While testing implementing RMF security controls vulnerability ID V-63877 – Deny log on locally user right on workstations to Enterprise Admins and Domain Admin group via GPO, I basically logged myself out of Domain Controllers. Thanks God this was only the test environment. First of all I should have linked this GPO to a group containing workstations rather than at domain level. It was linked at the domain level which applied to the Domain Controllers group too.
1. Boot into DSRM (Directory Service Restore Mode) using local administrator account.
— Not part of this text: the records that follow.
/-- Step 2 of R74: the baselines are read and the pull is switched on; from here the affected cells are held at their last
values, those a latch in this tick would report (R76). A pin test goes on to its step 5 in a mode entered meanwhile in which
none starts (log entry 151). -/
def pinBaselines (s : State) (v1 v2 : Int) : State :=
  if s.wd.phase != .baseline then s
  else
    let hold := (pinCells s.cells s.wd.pin).map fun e =>
      (e, (s.latchEp e (s.acq.req == .measuring)).1, false)
    { s with wd := { s.wd with phase := .pulling, b1 := v1, b2 := v2, hold := s.wd.hold ++ hold } }

/-- Step 3 of R74: PULL_T has passed, and the converters' grid is re-anchored. -/
def pullElapsed (s : State) : State :=
  if s.wd.phase != .pulling then s else { s with wd := { s.wd with phase := .reading } }

/-- Twice the shift of R75 in µV: a pin with two cells takes the mean of the fall of cell j and the rise of cell j + 1. -/
def shift2 (n j : Nat) (b1 b2 r1 r2 : Int) : Int :=
  if j = 0 ∨ j = n then 2 * (b1 - r1) else (b1 - r1) + (r2 - b2)

/-- The state of R75 for twice a shift in µV; thresholds in units of 10 mV. -/
def shiftState (sh2 : Int) (highr opn : Nat) : Nat :=
  if (2 * 10000 * opn : Nat) ≤ sh2 then pinOpen
  else if (2 * 10000 * highr : Nat) ≤ sh2 then pinHighR
  else pinClear

/-- Step 4 of R74 and R75: the pull is switched off, the shift written, the pin's state set. -/
def pinReadings (s : State) (v1 v2 : Int) : State :=
  if s.wd.phase != .reading then s
  else
    let j := s.wd.pin
    let sh := shift2 s.cells j s.wd.b1 s.wd.b2 v1 v2
    let (w, s) := s.divFree sh 200
    let (h, s) := s.fitFree 16 w
    let s := s.setReg (Reg.WD_SHIFT j) h
    let s := setPin s j (shiftState sh (s.fld Fld.WD_PULL_HIGHR_THR) (s.fld Fld.WD_PULL_OPEN_THR))
    { s with wd := { s.wd with phase := .recovery } }

/-- A full scan completes or is aborted: the periodic count restarts (R78). -/
def restartPeriod (s : State) : State := s.startTimer .wdPeriod

/-- CLEAR of R78 on what is not running: pins CLEAR, the sum failures and their counts cleared, baselines retaken. -/
def wdClearAll (s : State) : State :=
  let s := s.forEach (List.range 25) fun s j => setPin s j pinClear
  let s := s.setFlag Fld.WD_STATUS_SUM_FAIL false
  let s := s.setFlag Fld.WD_STATUS_SEC_SUM_FAIL false
  let s := { s with wd := { s.wd with sumBad := 0, sumGood := 0, secBad := 0, secGood := 0 } }
  retakeBaselines s

/-- The span of R76 is over for the cells held: the latch whose interval it overlapped is the last. -/
def endHold (s : State) : State :=
  { s with wd := { s.wd with hold := s.wd.hold.map fun p => (p.1, p.2.1, true) } }

/-- A full scan is over once no pin of it waits or is under test: it is counted, and the count of PERIOD restarts (R78). -/
def State.scanOver (s : State) : Bool :=
  s.wd.scan && !s.wd.queue.any (·.2) && !(s.wd.phase != .idle && s.wd.pinInScan)

def scanEnd (s : State) : State :=
  if s.scanOver then restartPeriod ({ s with wd := { s.wd with scan := false } }.incWrap Reg.WD_SCANS) else s

/-- With no request left DONE shows that the tests are over (R78). -/
def wdDone (s : State) : State := s.when s.wd.queue.isEmpty fun s => s.setFlag Fld.WD_STATUS_DONE true

/-- Step 5 of R74, and what follows the end of a test, a scan or an abort (R71, R78). -/
def pinRecovered (s : State) : State :=
  if s.wd.phase != .recovery then s
  else
    let s := endHold s
    let s := s.setFlag Fld.WD_STATUS_BUSY false
    let wasScan := s.wd.pinInScan
    let s := { s with wd := { s.wd with phase := .idle } }
    if s.wd.abort then
      -- a scan ends with its pin; one requested since the CLEAR goes on
      let s := s.setFlag Fld.WD_STATUS_ABORTED true
      let s := { s with wd := { s.wd with abort := false, scan := s.wd.scan && !wasScan } }
      wdClearAll (if wasScan then restartPeriod s else s)
    else
      let last := s.scanOver
      let s := scanEnd s
      wdDone (if (last || !wasScan) && !s.anyOpen then retakeBaselines s else s)

/-- The CLEAR command (R78): a running test, and a running scan with it, is aborted after its current step 5; requests that
wait are dropped at once. -/
def wdClear (s : State) : State :=
  let testing := s.wd.phase != .idle
  let busy := s.wd.scan || !s.wd.queue.isEmpty
  let waits := s.wd.scan && !(testing && s.wd.pinInScan)
  let s := { s with wd := { s.wd with queue := [], scan := s.wd.scan && !waits, abort := s.wd.abort || testing } }
  let s := s.when (busy && !testing) fun s => s.setFlag Fld.WD_STATUS_ABORTED true
  wdClearAll (if waits then restartPeriod s else s)

/-- The shutdown order stops a running pin test at once: its pin keeps its state, and its cells stay held until the mode
is entered (R77, R460). A scan the pin belongs to is aborted with it (R78). -/
def wdStop (s : State) : State :=
  if s.wd.phase = .idle then s
  else
    let scan := s.wd.pinInScan
    let s := { s with wd := { s.wd with
      phase := .idle, abort := false, scan := s.wd.scan && !scan
      queue := if scan then s.wd.queue.filter (!·.2) else s.wd.queue } }
    (if scan then restartPeriod s else s).setFlag Fld.WD_STATUS_BUSY false

/-- A pin test ends at once where its pin may be pulled no longer: the pull is switched off, and the pin keeps its state and its
shift (log entry 167). -/
def pinCancel (s : State) : State :=
  endHold ({ s with wd := { s.wd with phase := .idle, abort := false } }.setFlag Fld.WD_STATUS_BUSY false)

/-- The node pulls no pin above CN, and a blockless root none (R73, R82): a test of such a pin ends, pins requested under other
active cells leave the queue, and a scan that waits or runs goes up to the present CN; one that has nothing left is over
(R78). `old`: the active cells before. -/
def wdReplan (s : State) (old : Nat) : State :=
  let testing := s.wd.phase != .idle
  let s := if testing && (s.blockless || decide (s.cells < s.wd.pin)) then
      let aborted := s.wd.abort
      let t := pinCancel s
      if aborted then wdClearAll (t.setFlag Fld.WD_STATUS_ABORTED true) else t
    else s
  if s.blockless then
    let scan := s.wd.scan
    let s := { s with wd := { s.wd with queue := [], scan := false } }
    if scan then restartPeriod s else s
  else
    let kept := s.wd.queue.filter fun p => decide (p.1 ≤ s.cells)
    let more := (s.pins.filter fun j => decide (old < j) && s.wd.scan && !kept.contains (j, true)).map fun j => (j, true)
    let busy := testing || !s.wd.queue.isEmpty
    let s := { s with wd := { s.wd with queue := kept.filter (·.2) ++ more ++ kept.filter fun p => !p.2 && !more.contains (p.1, true) } }
    let last := s.scanOver
    let s := scanEnd s
    let s := if last && !s.anyOpen then retakeBaselines s else s
    if busy && s.wd.phase == .idle then wdDone s else s

/-- On entry to OFF, SHIP and WATCH requests waiting are dropped (R77). -/
def wdDrop (s : State) : State :=
  endHold ({ s with wd := { s.wd with phase := .idle, queue := [], scan := false, abort := false } }.setFlag
    Fld.WD_STATUS_BUSY false)

/-- WD_CMD as written: CLEAR takes precedence over PIN_TEST and SCAN (R78). -/
def wdCommand (s : State) (v : Half) : State :=
  if v.getLsbD 2 then wdClear s
  else
    let s := s.when (v.getLsbD 1) fun s => requestPin s (v.toNat / 256 % 32)
    s.when (v.getLsbD 0) requestScan

end Sys2Proof.Machine
end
a. Press the Windows key+R to open the Rub box and type msconfig press Enter.
b. On the System Configuration dialog box , under Boot tab check Safe boot option, click Active Directory repair to select the DSRM option and Click OK and Restart to boot to DSRM.
c. Press Ctrl-Alt-Del to obtain the login window.
d. Click Other user or the Switch user arrow followed by Other user at the login prompt and type .\Administrator in the User name field.
e. Type the DSRM password in the Password field and press Enter to login.

2. Modify the GPO 

1. Locate GPO by GUID in SYSVOL folder.
   • (C:\Windows\SYSVOL\domain\Policies{YOUR_GUID_HERE}
2. Navigate to GptTmpl.inf file in GPO folder structure.
   • (..\Machine\Microsoft\Windows NT\SecEdit\GptTmpl.inf)
3. Make changes to the policy as needed. For me it was removing certain users from the “SeDenyInteractiveLogonRight” and “SeDenyNetworkLogonRight”, also I added them to the related ‘allow’ right as well for good measure. Save this file.
4. Go back up to the root policy GUID folder and locate the GPT.ini file.
5. Edit (increment) the version number here. It’s easiest to add a 0 to the end of the version number, or at least add 10. Group Policy will check this number to determine if the policy should be re-processed.
6. Reboot the DC and, assuming you’re able to login, disable/edit/delete the GPO and do a gpupdate /force from the command prompt to make sure the changes propagate quickly.